When considering the subjective evaluation, the evaluators (native speakers) look at closely some aspects. They look at the linguistic qualities, such as in-formativeness, and how coherent the summary is. They evaluate the summary in terms of the relevancy of all the summaries. Making use of some pre-defined guidelines, evaluators will allocate a score, using a predefined scale, to each summary that is under evaluation. The evaluators assign quantitative scores to the summaries based on a range of different qualitative features, like content, fluency, etc.

To evaluate the system objectively, a special tool called ROUGE2.0, was installed and configured for the requirements of Xhosa news summaries.

1.12. Scope and Limitations of the Study

This study specifically focuses on the development of an automatic text summarizer for Xhosa news articles. The emphasis is on news articles only. In fact, it is a single document summarization project. Therefore, the scope of this research is limited to apply technologies applicable to languages that do not require the sophistcated langauge based rule, to find out the most suitable factors for achieving precise summaries automatically.

1.13. Outline of the Dissertation

This dissertation comprises several chapters. Chapter one being the introductory chapter, it gives the background, motivation, the problem statement, objectives, significance of the study, methodology and evaluation methods. It also discusses the scope of the research.

CHAPTER TWO presents the literature review undertaken to discover the status of Automatic Text Summarization. It not only gives a profound technical background but also provides a concise overview of different summarization approaches and the resources used over the last decades to automatically summarize the text.

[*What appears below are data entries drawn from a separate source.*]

-- ==== Sys2Proof/Laws/State.lean ====
section
/-! SUPPORT. What each write of a part of the package leaves alone, one lemma per field, all by `rfl`. -/

namespace Sys2Proof.Machine

variable (s : State)

@[simp] theorem setCore_pkg (c : CoreId) (x : Core) : (setCore s c x).pkg = s.pkg := rfl
@[simp] theorem setCore_powered (c : CoreId) (x : Core) : (setCore s c x).powered = s.powered := rfl
@[simp] theorem setCore_cycle (c : CoreId) (x : Core) : (setCore s c x).cycle = s.cycle := rfl
@[simp] theorem setCore_cys (c : CoreId) (x : Core) : (setCore s c x).cys = s.cys := rfl
@[simp] theorem setCore_mem (c : CoreId) (x : Core) : (setCore s c x).mem = s.mem := rfl
@[simp] theorem setCore_memPois (c : CoreId) (x : Core) : (setCore s c x).memPois = s.memPois := rfl
@[simp] theorem setCore_memBad (c : CoreId) (x : Core) : (setCore s c x).memBad = s.memBad := rfl
@[simp] theorem setCore_hostMem (c : CoreId) (x : Core) : (setCore s c x).hostMem = s.hostMem := rfl
@[simp] theorem setCore_clusters (c : CoreId) (x : Core) : (setCore s c x).clusters = s.clusters := rfl
@[simp] theorem setCore_dies (c : CoreId) (x : Core) : (setCore s c x).dies = s.dies := rfl
@[simp] theorem setCore_pend (c : CoreId) (x : Core) : (setCore s c x).pend = s.pend := rfl
@[simp] theorem setCore_seen (c : CoreId) (x : Core) : (setCore s c x).seen = s.seen := rfl
@[simp] theorem setCore_flight (c : CoreId) (x : Core) : (setCore s c x).flight = s.flight := rfl
@[simp] theorem setCore_away (c : CoreId) (x : Core) : (setCore s c x).away = s.away := rfl
@[simp] theorem setCore_doms (c : CoreId) (x : Core) : (setCore s c x).doms = s.doms := rfl
@[simp] theorem setCore_bar4ap (c : CoreId) (x : Core) : (setCore s c x).bar4ap = s.bar4ap := rfl
@[simp] theorem setCore_access (c : CoreId) (x : Core) : (setCore s c x).access = s.access := rfl
@[simp] theorem setCore_filter (c : CoreId) (x : Core) : (setCore s c x).filter = s.filter := rfl
@[simp] theorem setCore_filterCount (c : CoreId) (x : Core) : (setCore s c x).filterCount = s.filterCount := rfl
@[simp] theorem setCore_jobs (c : CoreId) (x : Core) : (setCore s c x).jobs = s.jobs := rfl
@[simp] theorem setCore_lastJob (c : CoreId) (x : Core) : (setCore s c x).lastJob = s.lastJob := rfl
@[simp] theorem setCore_oc (c : CoreId) (x : Core) : (setCore s c x).oc = s.oc := rfl
@[simp] theorem setCore_dir (c : CoreId) (x : Core) : (setCore s c x).dir = s.dir := rfl
@[simp] theorem setCore_owned (c : CoreId) (x : Core) : (setCore s c x).owned = s.owned := rfl
@[simp] theorem setCore_frames (c : CoreId) (x : Core) : (setCore s c x).frames = s.frames := rfl
@[simp] theorem setCore_migs (c : CoreId) (x : Core) : (setCore s c x).migs = s.migs := rfl
@[simp] theorem setCore_stubs (c : CoreId) (x : Core) : (setCore s c x).stubs = s.stubs := rfl
@[simp] theorem setCore_paths (c : CoreId) (x : Core) : (setCore s c x).paths = s.paths := rfl
@[simp] theorem setCore_reqs (c : CoreId) (x : Core) : (setCore s c x).reqs = s.reqs := rfl
@[simp] theorem setCore_halves (c : CoreId) (x : Core) : (setCore s c x).halves = s.halves := rfl
@[simp] theorem setCore_fab (c : CoreId) (x : Core) : (setCore s c x).fab = s.fab := rfl
@[simp] theorem setCore_rids (c : CoreId) (x : Core) : (setCore s c x).rids = s.rids := rfl
@[simp] theorem setCore_lookups (c : CoreId) (x : Core) : (setCore s c x).lookups = s.lookups := rfl
@[simp] theorem setCore_asked (c : CoreId) (x : Core) : (setCore s c x).asked = s.asked := rfl
@[simp] theorem setCore_relayed (c : CoreId) (x : Core) : (setCore s c x).relayed = s.relayed := rfl
@[simp] theorem setCore_tabAns (c : CoreId) (x : Core) : (setCore s c x).tabAns = s.tabAns := rfl
@[simp] theorem setCore_moves (c : CoreId) (x : Core) : (setCore s c x).moves = s.moves := rfl
@[simp] theorem setCore_cards (c : CoreId) (x : Core) : (setCore s c x).cards = s.cards := rfl
@[simp] theorem setCore_hau (c : CoreId) (x : Core) : (setCore s c x).hau = s.hau := rfl
@[simp] theorem setCore_slots (c : CoreId) (x : Core) : (setCore s c x).slots = s.slots := rfl
@[simp] theorem setCore_vcOut (c : CoreId) (x : Core) : (setCore s c x).vcOut = s.vcOut := rfl
@[simp] theorem setCore_vcIn (c : CoreId) (x : Core) : (setCore s c x).vcIn = s.vcIn := rfl
@[simp] theorem setCore_deadLinks (c : CoreId) (x : Core) : (setCore s c x).deadLinks = s.deadLinks := rfl
@[simp] theorem setCore_out (c : CoreId) (x : Core) : (setCore s c x).out = s.out := rfl
@[simp] theorem setCore_discards (c : CoreId) (x : Core) : (setCore s c x).discards = s.discards := rfl
@[simp] theorem setCore_tickets (c : CoreId) (x : Core) : (setCore s c x).tickets = s.tickets := rfl
@[simp] theorem setCore_evlog (c : CoreId) (x : Core) : (setCore s c x).evlog = s.evlog := rfl
@[simp] theorem setCore_evseq (c : CoreId) (x : Core) : (setCore s c x).evseq = s.evseq := rfl
@[simp] theorem setCore_boot (c : CoreId) (x : Core) : (setCore s c x).boot = s.boot := rfl
@[simp] theorem setCore_mboxReq (c : CoreId) (x : Core) : (setCore s c x).mboxReq = s.mboxReq := rfl
@[simp] theorem setCore_mboxRep (c : CoreId) (x : Core) : (setCore s c x).mboxRep = s.mboxRep := rfl
@[simp] theorem setCore_mboxBusy (c : CoreId) (x : Core) : (setCore s c x).mboxBusy = s.mboxBusy := rfl
@[simp] theorem setCore_sensors (c : CoreId) (x : Core) : (setCore s c x).sensors = s.sensors := rfl
@[simp] theorem setCore_sensorTime (c : CoreId) (x : Core) : (setCore s c x).sensorTime = s.sensorTime := rfl
@[simp] theorem setCore_msix (c : CoreId) (x : Core) : (setCore s c x).msix = s.msix := rfl
@[simp] theorem setCore_deadPkgs (c : CoreId) (x : Core) : (setCore s c x).deadPkgs = s.deadPkgs := rfl
@[simp] theorem setCore_barData (c : CoreId) (x : Core) : (setCore s c x).barData = s.barData := rfl
@[simp] theorem setCore_cxl (c : CoreId) (x : Core) : (setCore s c x).cxl = s.cxl := rfl
@[simp] theorem setCore_cxlFailed (c : CoreId) (x : Core) : (setCore s c x).cxlFailed = s.cxlFailed := rfl
@[simp] theorem setCore_agenda (c : CoreId) (x : Core) : (setCore s c x).agenda = s.agenda := rfl
@[simp] theorem setCore_turn (c : CoreId) (x : Core) : (setCore s c x).turn = s.turn := rfl
@[simp] theorem setCore_cur (c : CoreId) (x : Core) : (setCore s c x).cur = s.cur := rfl
@[simp] theorem setCore_uid (c : CoreId) (x : Core) : (setCore s c x).uid = s.uid := rfl
@[simp] theorem setCore_free (c : CoreId) (x : Core) : (setCore s c x).free = s.free := rfl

CHAPTER THREE talks about the Xhosa language discusses the consonant and vowel inventory of the language. It talks about the language's orthography, morpheme types, abbreviations, and also the structure of news writing.

CHAPTER FOUR describes the methodology and discusses the tool, the Natural Language Toolkit (NLTK), used to design the summarizer. The modules of the toolkit that were considered are explained in detail in this chapter.

CHAPTER FIVE talks about the Implementation of the Xhosa Text Summarizer. It also shows the interface between the system and the modules used in the Xhosa Text Summarizer. This chapter finishes by explaining how the summarizer was tested.

concludes the study. It starts by giving a research summary. This is followed by a presentation of the conclusions that were drawn from the research. Lastly, it presents ideas for the future work that needs to be carried out, following on from the current work, to produce a fully-fledged tool.

CHAPTER TWO

1.1. LITERATURE REVIEW

2.0 Introduction

The advancements in the Information and Communication Technology (ICT) has resulted in an increase to the production, collection, organization, storage and the dissemination of information which accordingly result in the so-called information overload.

Currently, various technologies used to produce information made it possible for users to access information in multiple formats, multiple sources, and single sources. They also come in single and in multiple languages. This means we need tools to cope with this information explosion. Summarization is an important tool to help us to keep up to date with what is happening in the world. Summarization primarily condenses textual information from one source or more sources and presents it to the reader in short format.

In general, summarization has many uses. The following are how we use summarization in our everyday life Pachantouris G et al[3]:

-Headlines of the news
-Table of contents of a magazine
-Preview of a movie
-Abstract summary of a scientific paper
-Review of a book
-Highlights of a meeting

The last sections of this chapter describe processes, the basic concepts, types, methods and methods of automatic text summarization.

2.1. Automatic Text Summarization

Dinegde, G. D. et al[4]in 2014 defined Automatic Text Summarization (ATS) as the task of taking one or more text document (s) as an input and reduce it in an attempt to produce condensed format (i.e. summary) from the original text document. The most important thing in summarization is to be able to find the most important sentences, and this involves knowing the semantics of written or spoken document(s). Also being able to write a concise and fluent summary needs the capacity to reorganize, transform, and join information expressed in different sentences as input.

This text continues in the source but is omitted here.